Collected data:
-- ==== Sys2Proof/Tests/Slice0.lean ====
section
/-! SUPPORT. The model's own tests: the well-formedness checks refuse ill-formed terms, every constructor's word decodes,
each command answers as the vectors of spec/95_test_vectors.md say, and each statement's hypotheses are met. -/

namespace Sys2Proof.Tests

open Sys2Proof Sys2Proof.Machine

/-- The reset state with one command at the port. -/
def port (cw : Word) (din : List Byte) : State := { State.reset with input := [.command ⟨0, cw, din⟩] }

/-- One command at the port of a block whose FBUF holds the bytes, then zeros. -/
def portOn (bytes : List Byte) (cw : Word) (din : List Byte) : State :=
  { port cw din with fbuf := Memory.writeBytes [] 0 bytes }

/-- STATUS, DOUT and CRC_ACC after one step. -/
def after (s : State) : Option (Word × List Byte × Crc) :=
  match step s with
  | .next t => some (t.status.word, t.dout, t.crcAcc)
  | .fault _ => none
  | .refused _ => none

/-- The first `n` bytes of FBUF after one step. -/
def fbufAfter (n : Nat) (s : State) : Option (List Byte) :=
  match step s with
  | .next t => some (t.fbuf.readBytes 0 n)
  | .fault _ => none
  | .refused _ => none

/-- The fixture descriptor F of 95_test_vectors.md. -/
def fixture : Descriptor := ⟨0x01#8, 0x00#8, 0x01#8, ⟨0x07#8, 0x00#8, 0x00#8⟩, ⟨0x00#8, 0x07#8, 0x00#8⟩⟩

/-- The descriptor of V-REC-4: every field at its maximum. -/
def maximal : Descriptor := ⟨0xFF#8, 0x04#8, 0x04#8, ⟨0x07#8, 0x07#8, 0x07#8⟩, ⟨0x07#8, 0x07#8, 0x07#8⟩⟩

/-- The frame of V-FRM-1, unpadded. -/
def fixtureFrame : List Byte :=
  [0x59#8, 0xA5#8, 0x0A#8, 0x53#8, 0xF3#8, 0x00#8, 0x00#8, 0x01#8, 0x01#8, 0x07#8, 0x70#8, 0x04#8]

/-! ### WellFormed: ill-formed terms are refused -/

theorem test_config_report_too_short : Config.wellFormed { reportLen := 7 } = false := by decide
theorem test_config_opcode_too_short : Config.wellFormed { frameOpcode := [0x59#8, 0xA5#8] } = false := by decide
theorem test_config_hardware : Config.hardware.wellFormed = true := by decide
theorem test_illegal_opsel : legalWord 0x00000015#32 = false := by decide
theorem test_illegal_reserved_field : legalWord 0x00010010#32 = false ∧ legalWord 0x01000020#32 = false := by decide
theorem test_legal_words : legalWord 0x0000FF10#32 = true ∧ legalWord 0xFFFFFF40#32 = true := by decide
theorem test_row_covers : OpRow.covers ⟨0x00000010#32, 0xFFFF00FF#32⟩ 0x00008010#32 = true ∧
    OpRow.covers ⟨0x00000010#32, 0xFFFF00FF#32⟩ 0x00010010#32 = false := by decide
theorem test_din_lengths :
    (Instr.qntCh 0#8).acceptsDin Config.hardware [0#8] = false ∧
    Instr.recEnc.acceptsDin Config.hardware (zeros 8) = false ∧
    Instr.recDec.acceptsDin Config.hardware (zeros 5) = false ∧
    (Instr.crcSpan 0#8).acceptsDin Config.hardware (zeros 2) = false ∧
    (Instr.frmBuild 2#8 0#8 0#8).acceptsDin Config.hardware (zeros 9) = false ∧
    Instr.fbLoad.acceptsDin Config.hardware (zeros 128) = false := by decide +kernel
theorem test_descriptor_color_mode : ({ fixture with colorMode := 5#8 } : Descriptor).wellFormed = false := by decide
theorem test_descriptor_led_mode : ({ fixture with ledMode := 5#8 } : Descriptor).wellFormed = false := by decide
theorem test_descriptor_channel : ({ fixture with color2 := ⟨0#8, 0#8, 8#8⟩ } : Descriptor).wellFormed = false := by
  decide
theorem test_rgb_channel : Rgb.quantized ⟨8#8, 0#8, 0#8⟩ = false := by decide
theorem test_descriptor_maximal : maximal.wellFormed = true := by decide
theorem test_memory_unsorted : Memory.wf [(2, 1#8), (1, 1#8)] = false := by decide
theorem test_memory_repeated : Memory.wf [(1, 1#8), (1, 2#8)] = false := by decide
theorem test_memory_lists_zero : Memory.wf [(1, 0#8)] = false := by decide
theorem test_memory_write_zero_unlists : Memory.write [(1, 5#8), (2, 6#8)] 1 0#8 = [(2, 6#8)] := by decide

/-! ### Decode: every constructor, words written out from 30_encoding.md R61 to R63 -/

theorem test_decode_qntCh : decode 0x0000FF10#32 = .ok (.qntCh 0xFF#8) := by rfl
theorem test_decode_qntRgb : decode 0x1280FF11#32 = .ok (.qntRgb 0xFF#8 0x80#8 0x12#8) := by rfl
theorem test_decode_qntHex : decode 0x00000012#32 = .ok .qntHex := by rfl
theorem test_decode_dqnCh : decode 0x00000713#32 = .ok (.dqnCh 0x07#8) := by rfl
theorem test_decode_dqnHex : decode 0x03020114#32 = .ok (.dqnHex 0x01#8 0x02#8 0x03#8) := by rfl
theorem test_decode_recEnc : decode 0x00000020#32 = .ok .recEnc := by rfl
theorem test_decode_recDec : decode 0x00000021#32 = .ok .recDec := by rfl
theorem test_decode_crcInit : decode 0x00000030#32 = .ok .crcInit := by rfl
theorem test_decode_crcByte : decode 0x00003131#32 = .ok (.crcByte 0x31#8) := by rfl
theorem test_decode_crcRead : decode 0x00000032#32 = .ok .crcRead := by rfl
theorem test_decode_crcSpan : decode 0x00000233#32 = .ok (.crcSpan 0x02#8) := by rfl
theorem test_decode_frmBuild : decode 0xCDAB0240#32 = .ok (.frmBuild 0x02#8 0xAB#8 0xCD#8) := by rfl
theorem test_decode_frmParse : decode 0x00000041#32 = .ok .frmParse := by rfl
theorem test_decode_fbLoad : decode 0x00000050#32 = .ok .fbLoad := by rfl
theorem test_decode_fbRead : decode 0x00000051#32 = .ok .fbRead := by rfl
theorem test_decode_stRead : decode 0x00000052#32 = .ok .stRead := by rfl
theorem test_decode_bytes : decodeBytes [0x40#8, 0x02#8, 0xAB#8, 0xCD#8, 0x99#8] =
    .ok (.frmBuild 0x02#8 0xAB#8 0xCD#8, [0x99#8]) := by rfl
theorem test_decode_truncated : decodeBytes [0x12#8, 0x00#8, 0x00#8] = .error .truncated := by rfl
theorem test_table_word : decodeTableWord 32 0xCDAB0240 = some (.frmBuild 0x02#8 0xAB#8 0xCD#8) ∧
    decodeTableWord 8 0x12 = some .qntHex ∧ decodeTableWord 32 0x15 = none := by decide
theorem test_fetch_word : after (State.reset.withFetchWord 32 0x00003131) = some (0x00FF0000#32, [], 0x947E#16) := by
  decide +kernel
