/-- R224, R225: `DF.TEXT` returns (log 2) two lowercase hexadecimal digits for each digest byte and a zero byte. -/
def Obligations.TextIsLowercaseHex : Prop :=
  ∀ s : State, ∃ txt : List Byte, exec .dfText s = .next (s.returning (.bytes txt)) ∧
    txt.length = 2 * s.eng.digestLength + 1 ∧ txt[2 * s.eng.digestLength]? = some 0x00#8 ∧
    ∀ k, k < s.eng.digestLength → ∃ b, s.eng.dbuf[k]? = some b ∧
      txt[2 * k]?.map BitVec.toNat = ("0123456789abcdef".toList[b.toNat / 16]?).map Char.toNat ∧
      txt[2 * k + 1]?.map BitVec.toNat = ("0123456789abcdef".toList[b.toNat % 16]?).map Char.toNat

/-- R226: where `DF.ROUTE` puts the raw digest, by `STAGE` and `TEXT`; the text is that of R224, by R227 the raw bytes re-hexed. -/
def Obligations.RouteByStage : Prop :=
  ∀ s : State,
    (s.eng.stage = .derivekey → ∃ kb : Vector Byte 128,
      exec .dfRoute s = .next (s.withEng { s.eng with keyblk := kb }) ∧
      ∀ i : Fin 128, (i.val < s.eng.digestLength → s.eng.dbuf[i.val]? = some kb[i]) ∧
        (s.eng.digestLength ≤ i.val → kb[i] = 0x00#8)) ∧
    (s.eng.stage = .inner → exec .dfRoute s = .next (s.withEng { s.eng with innerd := s.eng.dbuf })) ∧
    (s.eng.stage = .outer ∨ s.eng.stage = .plain → ∃ ob : Vector Byte 256,
      exec .dfRoute s = .next (s.withEng { s.eng with
        obuf := ob
        olen := BitVec.ofNat 8 (if s.eng.text then 2 * s.eng.digestLength + 1 else s.eng.digestLength)
        rlen := BitVec.ofNat 4 s.eng.digestWordCount
        dlen := BitVec.ofNat 7 s.eng.digestLength }) ∧
      (s.eng.text = false → ∀ i : Fin 256, (i.val < s.eng.digestLength → s.eng.dbuf[i.val]? = some ob[i]) ∧
        (s.eng.digestLength ≤ i.val → ob[i] = 0x00#8)) ∧
      (s.eng.text = true → ∀ i : Fin 256, (i.val < 2 * s.eng.digestLength → ∃ b, s.eng.dbuf[i.val / 2]? = some b ∧
          some ob[i].toNat = ("0123456789abcdef".toList[if i.val % 2 = 0 then b.toNat / 16 else b.toNat % 16]?).map Char.toNat) ∧
        (2 * s.eng.digestLength ≤ i.val → ob[i] = 0x00#8)))

/-! ## HmacComposer -/

/-- R236: `HM.DERIVEKEY` selects the key stream and, strictly by length, hashing or copying. Its start from a stage that is not
busy only is log 10. -/
def Obligations.DeriveKeySelectsPath : Prop :=
  ∀ s : State, s.eng.busy = false → exec .hmDerivekey s = .next (s.withEng { s.eng with
    stage := .derivekey, src := .key, srcLen := s.eng.klen, rcvd := 0, ra := [], injv := false
    phase := if s.eng.klen.toNat > s.eng.blockSize then .init else .keycopy })

/-- R237: `HM.KEYCOPY` takes the `KLEN` key bytes and pads them with zeros; until they are there it waits (R18). That it answers the
unchanged state while it waits is the model's reading (log 8). Past the 128 bytes of `KEYBLK` no key byte is kept (log 29). -/
def Obligations.KeyCopyPadsWithZeros : Prop :=
  ∀ s : State, s.eng.stage = .derivekey → s.eng.phase = .keycopy → (s.eng.src = .innerd → s.eng.srcLen.toNat ≤ 64) →
    (s.eng.srcAvail < s.eng.klen.toNat → exec .hmKeycopy s = .next s) ∧
    (s.eng.klen.toNat ≤ s.eng.srcAvail → ∃ kb : Vector Byte 128,
      exec .hmKeycopy s = .next (s.withEng { s.eng.srcTaken s.eng.klen.toNat with
        keyblk := kb, stage := .buildpads, phase := .init }) ∧
      ∀ i : Fin 128, (i.val < s.eng.klen.toNat → (s.eng.srcBytes s.eng.klen.toNat)[i.val]? = some kb[i]) ∧
        (s.eng.klen.toNat ≤ i.val → kb[i] = 0x00#8))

> [Instructions for the task]:
Gather every line from the entries above where the word "recEnc" appears, and copy them.

> [Finished task]:
    Instr.recEnc.acceptsDin Config.hardware (zeros 8) = false ∧
theorem test_decode_recEnc : decode 0x00000020#32 = .ok .recEnc := by rfl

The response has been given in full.